> _About this task_
What you return must be every line from the beginning of the data through the line holding "w).format = .ctrl ∧", unchanged.

(Collected data)
-- ==== Sys2Proof/Certificates/Slice0/Obligations.lean ====
section
/-! DEFINITION. The statements for the provers, in the order of the spec's files. Each docstring names the rule of spec/
it formalises. -/

open Sys2Proof Sys2Proof.Machine

/-! ## Encodings -/

/-- 30_encoding.md R81, R82, R88, R90; 42_command_type.md R154: decoding an encoded well-formed instruction gives it back,
for the request rows from their control word and for the header commands from their header word, whatever the
configuration, as long as `CMD_ID` is injective. -/
def Obligations.DecodeInvertsEncode : Prop :=
  ∀ (cfg : Config), cfg.cmdIdsDistinct = true → ∀ (i : Instr), i.wellFormed = true →
    decode cfg i.format (encode cfg i) = .ok i

/-- 30_encoding.md R82, R83, R86: every control word decodes to a well-formed request, and its encoding, in which the
ignored bits are 0, decodes to the same. -/
def Obligations.EncodeKeepsWhatDecodeReads : Prop :=
  ∀ (w : Word), (decodeCtrl w).wellFormed = true ∧ (decodeCtrl w).format = .ctrl ∧
    decodeCtrl (encodeCtrl (decodeCtrl w)) = decodeCtrl w

/-- 30_encoding.md R80, R82, R88, R90: words written out from the tables decode to what they stand for. -/
def Obligations.WrittenWordsDecode : Prop :=
  decodeCtrl 0x00000000#32 = .idle ∧ decodeCtrl 0x00010004#32 = .pbool true ∧
  decodeCtrl 0x00001910#32 = .cmdenc 25#5 ∧ decodeCtrl 0x00006613#32 = .build 1#2 true 6#5 ∧
  decodeCtrl 0x0000001E#32 = .reserved1E ∧ decodeCtrl 0x80000000#32 = .reservedBitsSet 0x4000#15 0#3 0#5 ∧
  decodeHeader Config.defaults 0xA55A4061#32 = .ok (.sampleRate true 1#2) ∧
  decodeHeader Config.defaults 0x00000170#32 = .error (.unknownCommandPattern 0x17#8)

/-- 30_encoding.md R82: a control word is illegal exactly when `OP` is 0x1E or 0x1F or a reserved bit is set, in terms of
fields and in terms of the mask, and an illegal request is performed as 60_exceptions.md R275 says. -/
def Obligations.IllegalExactlyByReservedOpOrBits : Prop :=
  ∀ (w : Word),
    (isIllegal (decodeCtrl w) = true ↔
      (w.extractLsb' 0 5 = 0x1E#5 ∨ w.extractLsb' 0 5 = 0x1F#5 ∨ w.extractLsb' 17 15 ≠ 0 ∨ w.extractLsb' 5 3 ≠ 0)) ∧
    (isIllegal (decodeCtrl w) = false ↔ LegalCtrl w) ∧
    (isIllegal (decodeCtrl w) = true → ∀ s : State, ∃ t, exec (decodeCtrl w) s = .next t ∧
      OnlyResponseChanges s t ∧ IndicatesIllegal t.resp)

/-- 30_encoding.md R83: two legal requests of one operation that agree on the inputs it reads give the same response and
the same `PKT`, whatever else they hold. -/
def Obligations.UnreadInputsAreIgnored : Prop :=
  ∀ (s : State) (r r' : Request) (rest : List HostEvent), s.pkt.pe.toNat ≤ 5 → LegalCtrl r.ctrl → LegalCtrl r'.ctrl →
    r.ctrl.extractLsb' 0 5 = r'.ctrl.extractLsb' 0 5 → inputsAgree (r.ctrl.extractLsb' 0 5).toNat r r' →
    ∃ t t', step { s with host := .request r :: rest } = .next t ∧
      step { s with host := .request r' :: rest } = .next t' ∧
      t'.resp = t.resp ∧ t'.pkt = t.pkt

/-- 30_encoding.md R88, 42_command_type.md R150: the request `BUILD cmd=<name>` runs that header command, as an
instruction and as a step. -/
def Obligations.BuildRequestRunsItsHeaderCommand : Prop :=
  ∀ (sel : BitVec 5) (chan : BitVec 2) (isSet : Bool) (i : Instr), headerCommand? sel isSet chan = some i →
    (∀ s : State, exec (.build chan isSet sel) s = exec i s) ∧
    (∀ (s : State) (r : Request) (rest : List HostEvent), s.pkt.pe.toNat ≤ 5 → s.host = .request r :: rest →
      r.ctrl = encodeCtrl i → step s = exec i { s with host := rest, req := r })

/-! ## The step -/

/-- 10_state.md R43: a step performs the request presented: it is `exec` of the decoded control word, on the ports as the
request sets them, with the request taken from the host's list. -/
def Obligations.StepRunsThePresentedRequest : Prop :=
  ∀ (s : State) (r : Request) (rest : List HostEvent), s.pkt.pe.toNat ≤ 5 → s.host = .request r :: rest →
    step s = exec (decodeCtrl r.ctrl) { s with host := rest, req := r }

/-- 10_state.md R43, 93_implementation_defined.md I10: a step stops exactly when a request is presented and `PKT.PE` is 6
or 7; it never refuses, and otherwise it answers a next state. -/
def Obligations.StepStopsOnlyOutsideTheStateSpace : Prop :=
  ∀ (s : State),
    ((∃ f, step s = .fault f) ↔ 5 < s.pkt.pe.toNat ∧ ∃ r rest, s.host = .request r :: rest) ∧
    (∀ f, step s ≠ .refused f) ∧
    (s.pkt.pe.toNat ≤ 5 → ∃ t, step s = .next t)

/-- 10_state.md R34, R35, R42: every step keeps the invariant: a valid packet has error None, the code is one of 0 to 5,
and the last response is one the CPF can drive. -/
def Obligations.StepKeepsLegalPacketAndResponse : Prop :=
  ∀ (s t : State), s.Inv → step s = .next t → t.Inv

/-- 10_state.md R44: the state after reset. The configuration constants hold the spec's defaults there, which is the
model's choice (log entry 2). -/
def Obligations.ResetValues : Prop :=
  State.reset.Inv ∧ State.reset.cfg = Config.defaults ∧ State.reset.pkt.hdr = 0x00000000#32 ∧
  State.reset.pkt.plh = 0x00000000#32 ∧ State.reset.pkt.pll = 0x00000000#32 ∧ State.reset.pkt.ftr = 0x00000000#32 ∧
  State.reset.pkt.pv = false ∧ State.reset.pkt.pe = 4#3 ∧ DrivesWords State.reset.resp 0 0

/-- 70_reset_and_hazards.md R300: the reset event sets `PKT` to the failed packet and every output to 0, from any state,
leaves the constants, and discards a request presented in the same step; the device command Reset is a frame like any
other. That the discarded request is gone from the host's list (`t.host = rest`) is the model's reading, log entry 15; that
the header command Reset has the effect of BUILD of selector 11 is the model's reading, log entry 7. -/
def Obligations.ResetEvent : Prop :=
  (∀ (s : State) (presented : Option Request) (rest : List HostEvent), s.host = .reset presented :: rest →
    ∃ t, step s = .next t ∧ t.cfg = s.cfg ∧ t.host = rest ∧ t.pkt = State.reset.pkt ∧ t.resp = State.reset.resp ∧
      t.pkt = { hdr := 0, plh := 0, pll := 0, ftr := 0, pv := false, pe := 4 } ∧ DrivesWords t.resp 0 0) ∧
  (∀ (s : State) (isSet : Bool) (chan : BitVec 2),
    exec (.reset isSet chan) s = exec (.build chan isSet 11#5) s)

/-- 10_state.md R40: no step changes a configuration constant, not even reset. -/
def Obligations.ConfigurationNeverChanges : Prop :=
  ∀ (s t : State), step s = .next t → t.cfg = s.cfg

/-- 10_state.md R33: an operation that is not one of the writing ones leaves `PKT` and everything but the response ports;
a writing one changes `PKT` and the response ports alone, and the response reads the new `PKT` out. -/
def Obligations.OnlyWritingOperationsChangePacket : Prop :=
  ∀ (i : Instr) (s : State), ∃ t, exec i s = .next t ∧
    (writesPacket i = false → OnlyResponseChanges s t) ∧
    (writesPacket i = true → OnlyPacketAndResponseChange s t ∧ MirrorsPacket t.resp t.pkt)

/-- 10_state.md R33, 70_reset_and_hazards.md R300: if a step changes `PKT`, the host applied reset or presented a legal
request whose `OP` is that of BUILD, PARSE, FDES or FAIL. -/
def Obligations.PacketChangesOnlyByWritersAndReset : Prop :=
  ∀ (s t : State), step s = .next t → t.pkt ≠ s.pkt →
    (∃ presented rest, s.host = .reset presented :: rest) ∨
    (∃ r rest, s.host = .request r :: rest ∧ LegalCtrl r.ctrl ∧
      (r.ctrl.extractLsb' 0 5 = 0x13#5 ∨ r.ctrl.extractLsb' 0 5 = 0x14#5 ∨
       r.ctrl.extractLsb' 0 5 = 0x16#5 ∨ r.ctrl.extractLsb' 0 5 = 0x17#5))

/-- 10_state.md R42: every output that the operation's rule does not drive is 0, and no legal request drives `ILL`. That a
header command drives what BUILD drives is the model's reading, log entry 7. -/
def Obligations.UndrivenOutputsAreZero : Prop :=
  ∀ (i : Instr) (s : State), ∃ t, exec i s = .next t ∧
    (drivenWords i ≤ 0 → t.resp.r0 = 0) ∧ (drivenWords i ≤ 1 → t.resp.r1 = 0) ∧
    (drivenWords i ≤ 2 → t.resp.r2 = 0) ∧ (drivenWords i ≤ 3 → t.resp.r3 = 0) ∧
    (∀ k : Fin 16, drivenBytes i ≤ k.val → t.resp.bout[k.val] = 0) ∧
    (drivesClassification i = false → t.resp.valid = false ∧ t.resp.err = 0) ∧
    t.resp.ill = isIllegal i

/-- 20_memory.md R67, 10_state.md R38: the same request on the same `PKT` (and the same instance) gives the same response
and the same `PKT`, whatever the outputs and the ports held before. -/
def Obligations.ResponseDependsOnRequestAndPacketAlone : Prop :=
  ∀ (s s' : State) (r : Request) (rest rest' : List HostEvent), s.cfg = s'.cfg → s.pkt = s'.pkt → s.pkt.pe.toNat ≤ 5 →
    s.host = .request r :: rest → s'.host = .request r :: rest' →
    ∃ t t', step s = .next t ∧ step s' = .next t' ∧ t'.resp = t.resp ∧ t'.pkt = t.pkt

/-- 20_memory.md R67: repeating a request is idempotent. -/
def Obligations.RepeatedRequestIsIdempotent : Prop :=
  ∀ (s : State) (r : Request) (rest : List HostEvent), s.pkt.Legal →
    s.host = .request r :: .request r :: rest →
    ∃ t u, step s = .next t ∧ step t = .next u ∧ u.pkt = t.pkt ∧ u.resp = t.resp ∧ u.cfg = s.cfg

/-! ## Runs -/

/-- 10_state.md R41, 70_reset_and_hazards.md R310: what a run shows depends on the constants, `PKT` and the host's events
alone: there is no hidden state. -/
def Obligations.ObservationHasNoHiddenState : Prop :=
  ∀ (k : Nat) (s s' : State), s.cfg = s'.cfg → s.pkt = s'.pkt → s.host = s'.host → observe k s = observe k s'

> _Exercise response_
-- ==== Sys2Proof/Certificates/Slice0/Obligations.lean ====
section
/-! DEFINITION. The statements for the provers, in the order of the spec's files. Each docstring names the rule of spec/
it formalises. -/

open Sys2Proof Sys2Proof.Machine

/-! ## Encodings -/

/-- 30_encoding.md R81, R82, R88, R90; 42_command_type.md R154: decoding an encoded well-formed instruction gives it back,
for the request rows from their control word and for the header commands from their header word, whatever the
configuration, as long as `CMD_ID` is injective. -/
def Obligations.DecodeInvertsEncode : Prop :=
  ∀ (cfg : Config), cfg.cmdIdsDistinct = true → ∀ (i : Instr), i.wellFormed = true →
    decode cfg i.format (encode cfg i) = .ok i

/-- 30_encoding.md R82, R83, R86: every control word decodes to a well-formed request, and its encoding, in which the
ignored bits are 0, decodes to the same. -/
def Obligations.EncodeKeepsWhatDecodeReads : Prop :=
  ∀ (w : Word), (decodeCtrl w).wellFormed = true ∧ (decodeCtrl w).format = .ctrl ∧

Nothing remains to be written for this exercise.